I had naïvely assumed there were only two types of kissing — the regular and the French kind — or maybe four types, if you count Eskimo and butterfly kisses. But Cane’s book suggests 30 different ways to kiss your lover, all of them more or less PG-rated. (Hands go wandering if you’ve been kissing long enough, even with someone else in the room.) He came up with that number after surveying people about their kissing preferences for the book. But truthfully, 30 different kisses is an exaggeration: It’s more like 30 different kissing scenarios that a couple acts out together. We tried all but one of the kisses standing in Cane’s living room, as his wife and 5-year-old daughter scurried around elsewhere in the house, granting us much-needed privacy. Swapping spit in front of a 60-year-old near-stranger was awkward enough, but it actually never felt creepy; Cane is as harmless as one of the teddy bears on his shelf.
My boyfriend and I went for the “machine gun kiss,” where we pecked at each other’s lips rapid-fire — which I dismissed as silly and unromantic. We did the “Hollywood kiss,” where we stood at the foot of a staircase and I leaned back helplessly in Kale’s arms like we were Scarlett O’Hara and Rhett Butler in Gone With the Wind. We did one Cane called the “Asian kiss,” where we pressed lips without puckering up, looking left and right after each kiss to make sure no one was watching us. (Asians, we were told, are more shy about public physical affection.)

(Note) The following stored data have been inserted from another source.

-- ==== Sys2Proof/Laws/State.lean ====
section
/-! SUPPORT. One lemma per field and update of the state, so that no later proof unfolds a record update. -/

namespace Sys2Proof.Machine

@[simp] theorem Engine.setCrcReg_crcReg (e : Engine) (v : Word16) : (e.setCrcReg v).crcReg = v := rfl
@[simp] theorem Engine.setCrcReg_rbuf (e : Engine) (v : Word16) : (e.setCrcReg v).rbuf = e.rbuf := rfl
@[simp] theorem Engine.setRbuf_crcReg (e : Engine) (b : Bytes) : (e.setRbuf b).crcReg = e.crcReg := rfl
@[simp] theorem Engine.setRbuf_rbuf (e : Engine) (b : Bytes) : (e.setRbuf b).rbuf = b := rfl

@[simp] theorem Engine.reset_crcReg (cfg : Config) : (Engine.reset cfg).crcReg = cfg.crcInit := rfl
@[simp] theorem Engine.reset_rbuf (cfg : Config) : (Engine.reset cfg).rbuf = [] := rfl
@[simp] theorem State.reset_toEngine : State.reset.toEngine = Engine.reset Config.wvfe := rfl
@[simp] theorem State.reset_input : State.reset.input = [] := rfl
@[simp] theorem State.reset_responses : State.reset.responses = [] := rfl

@[simp] theorem wvfe_crcInit : Config.wvfe.crcInit = 0x0000#16 := rfl
@[simp] theorem wvfe_crcXorOut : Config.wvfe.crcXorOut = 0x0000#16 := rfl

@[simp] theorem returnOk_fst (r : Result) (e : Engine) : (returnOk r e).1 = e := rfl
@[simp] theorem returnOk_snd (r : Result) (e : Engine) : (returnOk r e).2 = .ok r := rfl
@[simp] theorem raise_fst (err : Error) (e : Engine) : (raise err e).1 = e := rfl
@[simp] theorem raise_snd (err : Error) (e : Engine) : (raise err e).2 = .error err := rfl

/-- Everything `commit` can do: the one next state, its engine and its response those of the command. -/
theorem commit_eq_next_iff (done : Engine × Response) (s t : State) :
    commit done s = .next t ↔
      t = { s with toEngine := done.1, responses := s.responses ++ [done.2] } := by
  simp [commit, eq_comm]

/-- A taken input is the head of the queue, and nothing else of the state changes. -/
theorem takeInput_eq_some_iff (s t : State) (x : PortInput) :
    takeInput s = some (x, t) ↔ ∃ rest, s.input = x :: rest ∧ t = { s with input := rest } := by
  unfold takeInput
  cases s.input <;> simp [eq_comm]

theorem takeInput_eq_none_iff (s : State) : takeInput s = none ↔ s.input = [] := by
  unfold takeInput
  cases s.input <;> simp

end Sys2Proof.Machine
end

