-- ==== Sys2Proof/Laws/Crc.lean ====
section
/-! SUPPORT. The CRC over its sequence and over XOR: the fold, linearity and injectivity of the byte step. -/

namespace Sys2Proof.Laws

open Sys2Proof.Machine

theorem crcFold_nil (c : Word16) : crcFold c [] = c := rfl

theorem crcFold_cons (c : Word16) (b : Byte) (p : Bytes) : crcFold c (b :: p) = crcFold (crcStep c b) p := rfl

theorem crcFold_append (c : Word16) (p q : Bytes) : crcFold c (p ++ q) = crcFold (crcFold c p) q := by
  simp [crcFold]

/-- One shift is linear over XOR. -/
theorem crcShift_xor (a b : Word16) : crcShift (a ^^^ b) = crcShift a ^^^ crcShift b := by
  have cancel (x y : Word16) : x ^^^ Config.crcPoly ^^^ (y ^^^ Config.crcPoly) = x ^^^ y := by
    rw [BitVec.xor_assoc, ← BitVec.xor_assoc Config.crcPoly, BitVec.xor_comm Config.crcPoly y,
      BitVec.xor_assoc y, BitVec.xor_self, BitVec.xor_zero]
  unfold crcShift
  rw [BitVec.getLsbD_xor, BitVec.shiftLeft_xor_distrib]
  cases a.getLsbD 15 <;> cases b.getLsbD 15
  · rfl
  · exact BitVec.xor_assoc ..
  · simp only [Bool.xor_false, if_true, if_false, Bool.false_eq_true]; ac_rfl
  · exact (cancel _ _).symm

theorem crcShift_zero : crcShift 0 = 0 := by decide

/-- The polynomial's constant term is 1, so the bit shifted out is not lost: a shift is zero on zero only. -/
theorem crcShift_eq_zero {c : Word16} (h : crcShift c = 0) : c = 0 := by
  unfold crcShift at h
  by_cases h15 : c.getLsbD 15 = true
  · rw [if_pos h15] at h
    have h0 := congrArg (fun x : Word16 => x.getLsbD 0) h
    simp [Config.crcPoly] at h0
  · rw [if_neg h15] at h
    ext k hk
    by_cases hk15 : k = 15
    · subst hk15; simpa [BitVec.getLsbD_eq_getElem] using h15
    · have := congrArg (fun x : Word16 => x.getLsbD (k + 1)) h
      have hk' : k + 1 < 16 := by omega
      simpa [hk', BitVec.getLsbD_eq_getElem hk] using this

theorem crcShifts_xor (n : Nat) (a b : Word16) : crcShifts n (a ^^^ b) = crcShifts n a ^^^ crcShifts n b := by
  induction n generalizing a b with
  | zero => rfl
  | succ n ih => simp [crcShifts, crcShift_xor, ih]

theorem crcShifts_zero (n : Nat) : crcShifts n 0 = 0 := by
  induction n with
  | zero => rfl
  | succ n ih => rw [crcShifts, crcShift_zero, ih]

theorem crcShifts_eq_zero {n : Nat} {c : Word16} (h : crcShifts n c = 0) : c = 0 := by
  induction n generalizing c with
  | zero => exact h
  | succ n ih => exact crcShift_eq_zero (ih h)

/-- The byte step is linear over XOR in both arguments. -/
theorem crcStep_xor (c c' : Word16) (b b' : Byte) :
    crcStep (c ^^^ c') (b ^^^ b') = crcStep c b ^^^ crcStep c' b' := by
  unfold crcStep zext16
  rw [← crcShifts_xor]
  rw [BitVec.setWidth_xor, BitVec.shiftLeft_xor_distrib]
  congr 1
  ac_rfl

/-- With the same byte, different registers stay different. -/
theorem crcStep_injective {c c' : Word16} {b : Byte} (h : crcStep c b = crcStep c' b) : c = c' := by
  have hx := crcStep_xor c c' b b
  rw [h, BitVec.xor_self, BitVec.xor_self] at hx
  have h0 : (c ^^^ c') ^^^ (zext16 (0#8) <<< 8) = 0 := crcShifts_eq_zero hx
  simpa [zext16] using h0

theorem crcFold_injective {c c' : Word16} {p : Bytes} (h : crcFold c p = crcFold c' p) : c = c' := by
  induction p generalizing c c' with
  | nil => exact h
  | cons b p ih => exact crcStep_injective (ih h)

end Sys2Proof.Laws
end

The “Trobriand Islands Kiss” — named for the South Sea Islands, where “everyone does it” — would entail biting each other’s lips until we draw blood, pulling each other’s hair, and then nibbling each other’s eyelashes off. “In the South Pacific, it’s actually a status symbol to have short eyelashes, because it shows you’re popular,” Cane claimed.

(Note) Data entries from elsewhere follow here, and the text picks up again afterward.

/-- AP-05. -/
theorem test_raReset : after (exec .raReset (st 0x1234#16 [0x02#8, 0x09#8, 0x31#8])) =
    some { st 0x1234#16 [] with responses := [.ok .none] } := by decide

/-! ## The step and the port -/

/-- P5 row 5. -/
theorem test_step_illegal : after (step (given [.command ⟨0x40#8, []⟩] (st 0x4084#16 []))) =
    some { st 0x4084#16 [] with responses := [.error (.illegalCommand 0x40#8)] } := by decide

/-- R200. -/
theorem test_step_blockReset : after (step (given [.blockReset] (st 0x31C3#16 [0x02#8]))) =
    some (st 0x0000#16 []) := by decide

/-- The instruction `withFetchWord` places is the first one after reset. -/
theorem test_withFetchWord : after (step (State.reset.withFetchWord 8 0x30)) =
    some { State.reset with responses := [.ok .none] } := by decide

/-- R72: `CRC.UPDATE 0x3B` as it is written. -/
theorem test_asm : asm (.crcUpdate 0x3B#8) = "CRC.UPDATE 0x3B".toList := by decide

/-- R72's two pseudo-instructions, expanded. -/
theorem test_pseudo : raFeed [0x02#8] = [.raAppend [0x02#8], .raExtract] ∧
    crcStream [0x31#8] = [.crcInit, .crcUpdate 0x31#8, .crcRead] := by decide

/-- R209: a candidate with a wrong trailer decodes and is no frame. -/
theorem test_decode_is_no_frame_check :
    decodeCandidate [0x02#8, 0x01#8, 0x04#8, 0x40#8, 0x84#8, 0xFF#8] = some ([0x04#8], 0x4084#16) ∧
    isFrame Config.wvfe [0x02#8, 0x01#8, 0x04#8, 0x40#8, 0x84#8, 0xFF#8] = false := by decide

/-! ## Witnesses: for each statement with hypotheses, concrete values that meet them together -/

theorem witness_StepPerformsTheDecodedCommand :
    (given [.command ⟨0x12#8, []⟩] (st 0x31C3#16 [])).input = .command ⟨0x12#8, []⟩ :: [] ∧
    decode ⟨0x12#8, []⟩ = .ok .crcRead :=
  ⟨rfl, Laws.EncodeDecodes.crcRead⟩

theorem witness_IllegalCommandsAreAnswered :
    (given [.command ⟨0x40#8, []⟩] (st 0#16 [])).input = .command ⟨0x40#8, []⟩ :: [] ∧
    (Command.mk 0x40#8 []).wellFormed = false ∧ (Command.mk 0x30#8 []).wellFormed = false := by decide

theorem witness_BlockResetLeaves :
    (given [.blockReset, .blockReset] (st 0x31C3#16 [0x02#8])).input = .blockReset :: [.blockReset] := rfl

theorem witness_PortWithoutACommand : (st 0x31C3#16 [0x02#8]).input = [] ∧
    (given [.blockReset] (st 0x31C3#16 [0x02#8])).input = .blockReset :: [] := ⟨rfl, rfl⟩

theorem witness_EveryCommandIsTotal :
    (given [.command ⟨0x00#8, []⟩] (st 0#16 [])).input = .command ⟨0x00#8, []⟩ :: [] := rfl

/-- One command for each status: P5 rows 2, 4, 5 and 6, and a chunk that fits; missing (R71's example), surplus and
swapped operands. -/
theorem witness_ErrorConditions :
    (after (step (given [.command ⟨0x21#8, [.seq [0x04#8]]⟩] (st 0#16 [])))).map (·.responses) =
      some [.error .unsupportedVariant] ∧
    (after (step (given [.command ⟨0x20#8, [.seq (List.replicate 256 0#8)]⟩] (st 0#16 [])))).map (·.responses) =
      some [.error (.lengthOverflow 256)] ∧
    (after (step (given [.command ⟨0x22#8, [.seq [0x02#8, 0x01#8, 0x04#8, 0x40#8]]⟩] (st 0#16 [])))).map
      (·.responses) = some [.error (.malformedCandidate 4)] ∧
    (after (step (given [.command ⟨0x40#8, []⟩] (st 0#16 [])))).map (·.responses) =
      some [.error (.illegalCommand 0x40#8)] ∧
    (after (step (given [.command ⟨0x30#8, []⟩] (st 0#16 [])))).map (·.responses) =
      some [.error (.illegalCommand 0x30#8)] ∧
    (after (step (given [.command ⟨0x12#8, [.byte 0x00#8]⟩] (st 0#16 [])))).map (·.responses) =
      some [.error (.illegalCommand 0x12#8)] ∧
    (after (step (given [.command ⟨0x23#8, [.word16 0x4084#16, .seq [0x04#8]]⟩] (st 0#16 [])))).map
      (·.responses) = some [.error (.illegalCommand 0x23#8)] ∧
    (after (step (given [.command ⟨0x30#8, [.seq [0x02#8]]⟩] (st 0#16 [])))).map (·.responses) =
      some [.ok .none] := by decide +kernel

/-- AP-03 and the rule's overflow status 0x04, under `RB_CAP = 260`. The engine's own `RB_CAP` is open (log entry 3), so
no chunk is known to overflow it. -/
theorem witness_ErrorConditions_overflow :
    (perform cap260 (.raAppend [0x00#8, 0x00#8]) ⟨0#16, List.replicate 259 0x02#8⟩).2 =
      .error (.bufferOverflow 261) ∧
    (Response.error (.bufferOverflow 261)).status = 0x04#8 := by decide +kernel

theorem witness_ErrorsChangeNoState :
    step (given [.command ⟨0x40#8, []⟩] (st 0x4084#16 [])) =
      .next { st 0x4084#16 [] with responses := [.error (.illegalCommand 0x40#8)] } ∧
    (Response.error (.illegalCommand 0x40#8)).status ≠ 0x00#8 :=
  ⟨rfl, by decide⟩

theorem witness_NothingElsePersists :
    (st 0x31C3#16 []).toEngine = (given [.blockReset] (st 0x31C3#16 [])).toEngine ∧
    (∃ t, exec .crcRead (st 0x31C3#16 []) = .next t) ∧
    (∃ t, exec .crcRead (given [.blockReset] (st 0x31C3#16 [])) = .next t) :=
  ⟨rfl, ⟨_, rfl⟩, ⟨_, rfl⟩⟩

theorem witness_RunPerformsTheProgramInOrder :
    (given (issue (raFeed frame04)) (st 0#16 [])).input = issue (raFeed frame04) ++ [] := by decide

/-- FV-03's payload byte, its last bit and its first, and the CRC's. -/
theorem witness_SingleBitErrorsAreDetected :
    crc16 Config.wvfe [0x04#8] = 0x4084#16 ∧ 0 < ([0x04#8] : Bytes).length ∧ 7 < 8 ∧ 15 < 16 ∧
    flipBit [0x04#8] 0 0 = [0x05#8] := by decide

theorem witness_CrcPropertiesUnderD1 :
    Config.wvfe.crcInit = 0x0000#16 ∧ Config.wvfe.crcXorOut = 0x0000#16 ∧
    ccittFalse.crcInit = 0xFFFF#16 ∧ ccittFalse.crcXorOut = 0x0000#16 := ⟨rfl, rfl, rfl, rfl⟩

theorem witness_CrcRegisterWritersAndReaders :
    (∃ t, exec .raReset (st 0x31C3#16 [0x02#8]) = .next t) ∧ Instr.raReset ≠ .crcInit ∧
    (∀ b, Instr.raReset ≠ .crcUpdate b) ∧ Instr.raReset ≠ .crcRead :=
  ⟨⟨_, rfl⟩, by decide, (fun _ h => by cases h), by decide⟩

/-- The two sides of the length limit. -/
theorem witness_FrmEncodeResult :
    255 < (List.replicate 256 0#8).length ∧ (List.replicate 255 0#8).length ≤ 255 := by
  rw [List.length_replicate, List.length_replicate]; decide

theorem witness_EncodedFrameIsValid : Responds (.frmEncode .small [0x04#8]) (st 0#16 []) (.ok (.bytes frame04)) :=
  ⟨{ st 0#16 [] with responses := [.ok (.bytes frame04)] }, by rfl, rfl⟩

/-- Each malformed condition at its boundary, and a candidate of exactly `L + 4` bytes. -/
theorem witness_FrmDecodeResult :
    ([0x02#8] : Bytes).length < 2 ∧ (0x03#8 :: frame04.tail)[0]? ≠ some 0x02#8 ∧
    ([0x02#8, 0x01#8, 0x04#8, 0x40#8] : Bytes)[1]? = some 0x01#8 ∧
    ([0x02#8, 0x01#8, 0x04#8, 0x40#8] : Bytes).length < (0x01#8).toNat + 4 ∧
    ([] : Bytes).length = (0x00#8).toNat ∧
    ([0x02#8, 0x00#8] ++ [] ++ [0x00#8, 0x00#8] ++ [] : Bytes) = [0x02#8, 0x00#8, 0x00#8, 0x00#8] ∧
    ¬ (frame04.length < 2) ∧ frame04[0]? = some 0x02#8 ∧ frame04[1]? = some 0x01#8 ∧
    ¬ (frame04.length < (0x01#8).toNat + 4) := by decide

theorem witness_EncodeDecodeRoundTrip : ([0x04#8] : Bytes).length ≤ 255 ∧
    (perform Config.wvfe (.frmEncode .small [0x04#8]) ⟨0#16, []⟩).2 = .ok (.bytes frame04) := by decide

/-- AP-04 and AP-03: 260 bytes are within `RB_CAP = 260`, 261 are not. -/
theorem witness_RaAppendAllOrNothing :
    WithinCapacity cap260.rbCap ((List.replicate 259 0x02#8).length + ([0x00#8] : Bytes).length) ∧
    ¬ WithinCapacity cap260.rbCap ((List.replicate 259 0x02#8).length + ([0x00#8, 0x00#8] : Bytes).length) := by
  rw [List.length_replicate]
  exact ⟨Nat.le_refl 260, show ¬ 259 + 2 ≤ 260 + 0 by omega⟩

That’s the one we skipped.
Instead, Kale and I spent a lot of time on ear kisses and neck kisses, which Cane found were favorites among women in his surveys. Men really like it, according to the same research, when a partner bites down on his pointer finger before kissing it. Cane has other theories, too: More than a few kisses involved Kale role-playing as different fantasy men — mostly, I was informed, for my stimulating benefit. “Guys have their own fantasy, like of loose women. That’s easy to accommodate,” Cane noted. Instead, Kale gamely role-played a dentist, a golf instructor, a “bad boy,” a teacher (“She goes straight to heaven; he goes straight to jail!”), and a man named Joe I’m cheating on my husband with.
Despite the adultery jokes, Kale and I felt more intimately connected now that we know, in great detail, each other’s most desired kisses. Like 96 percent of women, according to Cane’s survey, I do prefer to be kissed on my neck.
But otherwise, my kissing technique — a little lip balm, a little tongue, a little spit — is very much the same as before the $155 kissing lesson. At least I found a new dentist.